Особенно гордился я служившим в нашем эскадроне портным. В Бад-Киссингене все, бывало, дразнили его «наш маленький портняжка». И вот в ходе боевых действий этот незаметный человек показал себя. Он чинил обувь, а также выполнял обязанности связного – обеспечивал циркуляцию донесений и приказов от передовых отделений к частям в тылу. Как-то мы залегли под плотным неприятельским огнем, головы не могли поднять, а «наш маленький портняжка» под пулями и осколками побежал с донесением. Мы сделали неожиданное открытие: как оказалось, здоровяки и крепыши, отважные на вид парни, нередко терялись в бою, тогда как те, кого считали слабаками, в трудную минуту демонстрировали стойкость и выдержку.
Потери, понесенные нами за те девять дней боев, были сравнительно небольшими. Один из моих взводных командиров, лейтенант фон Фюрстенберг, получил очень серьезную рану в живот и надолго выбыл из строя. Что же до наших убитых, то мы имели возможность похоронить их как подобает и воздать по возможности все надлежащие военные почести.

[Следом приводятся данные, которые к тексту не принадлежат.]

-- ==== Sys2Proof/Laws/PerInstr.lean ====
section
/-! SUPPORT. Statements made once per instruction: an instruction is at least one word and at most eleven words
long (30_encoding R450). -/

namespace Sys2Proof.Laws

set_option Elab.async false

/-! ### How many words the parts of an instruction take -/

theorem longWords_length (v : Long) : (longWords v).length = 2 := rfl

theorem Disp_ext_length (d : Disp) : d.ext.length ≤ 2 := by
  cases d <;> simp [Disp.ext, longWords]

theorem Indirection_ext_length (d : Indirection) : d.ext.length ≤ 2 := by
  cases d <;> simp [Indirection.ext, Disp_ext_length]

theorem IndexExt_ext_length (x : IndexExt) : x.ext.length ≤ 5 := by
  cases x with
  | brief x d8 => simp [IndexExt.ext]
  | full x bs is bd ind =>
    have h1 := Disp_ext_length bd
    have h2 := Indirection_ext_length ind
    simp only [IndexExt.ext, List.length_append, List.length_cons, List.length_nil]
    omega

theorem immExt_length (v : BitVec 96) (n : Nat) : (immExt v n).length = n := by
  induction n with
  | zero => rfl
  | succ n ih => simp [immExt, ih]

theorem Ea_ext_length (n : Nat) (e : Ea) : (e.ext n).length ≤ max 5 n := by
  cases e <;> simp [Ea.ext, longWords, immExt_length]
  all_goals exact Or.inl (IndexExt_ext_length _)

theorem FpSrc_ext_length (s : FpSrc) : s.ext.length ≤ 6 := by
  cases s with
  | fp m => simp [FpSrc.ext]
  | ea f e =>
    have h := Ea_ext_length f.immWords e
    have hf : f.immWords ≤ 6 := by cases f <;> decide
    simp only [FpSrc.ext]
    omega

theorem BrDisp_ext_length (d : BrDisp) : d.ext.length ≤ 2 := by
  cases d <;> simp [BrDisp.ext, longWords]

theorem ctrlCount_le (r : BitVec 3) : ctrlCount r ≤ 3 := by
  have h : ∀ b : Bool, b.toNat ≤ 1 := by decide
  have h2 := h (r.getLsbD 2)
  have h1 := h (r.getLsbD 1)
  have h0 := h (r.getLsbD 0)
  simp only [ctrlCount]
  omega

/-- An instruction is one to eleven words long (R450: the longest is MOVE with two full-format addresses). -/
def EncodeLength.Statement (i : Instr) : Prop := 1 ≤ (encode i).length ∧ (encode i).length ≤ 11

theorem EncodeLength.oriToCcr (imm : BitVec 16) : EncodeLength.Statement (.oriToCcr imm) := by
  simp [EncodeLength.Statement, encode]

theorem EncodeLength.oriToSr (imm : BitVec 16) : EncodeLength.Statement (.oriToSr imm) := by
  simp [EncodeLength.Statement, encode]

theorem EncodeLength.andiToCcr (imm : BitVec 16) : EncodeLength.Statement (.andiToCcr imm) := by
  simp [EncodeLength.Statement, encode]

theorem EncodeLength.andiToSr (imm : BitVec 16) : EncodeLength.Statement (.andiToSr imm) := by
  simp [EncodeLength.Statement, encode]

theorem EncodeLength.eoriToCcr (imm : BitVec 16) : EncodeLength.Statement (.eoriToCcr imm) := by
  simp [EncodeLength.Statement, encode]

theorem EncodeLength.eoriToSr (imm : BitVec 16) : EncodeLength.Statement (.eoriToSr imm) := by
  simp [EncodeLength.Statement, encode]

theorem EncodeLength.oriB (imm : BitVec 8) (ea : Ea) : EncodeLength.Statement (.oriB imm ea) := by
  have h0 := Ea_ext_length 1 ea
  simp [EncodeLength.Statement, encode]
  omega

theorem EncodeLength.oriW (imm : BitVec 16) (ea : Ea) : EncodeLength.Statement (.oriW imm ea) := by
  have h0 := Ea_ext_length 1 ea
  simp [EncodeLength.Statement, encode]
  omega

theorem EncodeLength.oriL (imm : BitVec 32) (ea : Ea) : EncodeLength.Statement (.oriL imm ea) := by
  have h0 := Ea_ext_length 2 ea
  simp [EncodeLength.Statement, encode, longWords]
  omega

theorem EncodeLength.andiB (imm : BitVec 8) (ea : Ea) : EncodeLength.Statement (.andiB imm ea) := by
  have h0 := Ea_ext_length 1 ea
  simp [EncodeLength.Statement, encode]
  omega

theorem EncodeLength.andiW (imm : BitVec 16) (ea : Ea) : EncodeLength.Statement (.andiW imm ea) := by
  have h0 := Ea_ext_length 1 ea
  simp [EncodeLength.Statement, encode]
  omega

Дни отдыха вернули нам силы. У меня нашлось время поблагодарить за службу весь личный состав эскадрона.
– Как здорово, что вы научили нас быстро окапываться, – сказали они мне. – Несомненно, тяготы учебы спасли жизни многим из нас.
Боевой дух находился на подъеме. Тут, прямо перед самой Варшавой, никто не задумывался о том, как все пойдет дальше.
Я получил разрешение побывать в Варшаве, которую увидел впервые за много лет. Окраина и индустриальные районы сильно пострадали от воздушных налетов, однако центр в значительной мере остался нетронутым. Жизнь входила в нормальную колею. Поляки умели приспособиться к трудностям – научились противостоять ударам судьбы. А в кафе при большой гостинице в центре мне подали выпивку так, словно бы ничего не произошло. Было очевидно, что если уж выбирать из двух зол, то в качестве оккупантов мы, немцы, устраивали поляков больше, чем русские. К сожалению, все скоро поменялось.
В конце сентября дивизию перебросили обратно в ее старый лагерь в Германии. Снова мы проследовали через Судетскую область к Бад-Киссингену.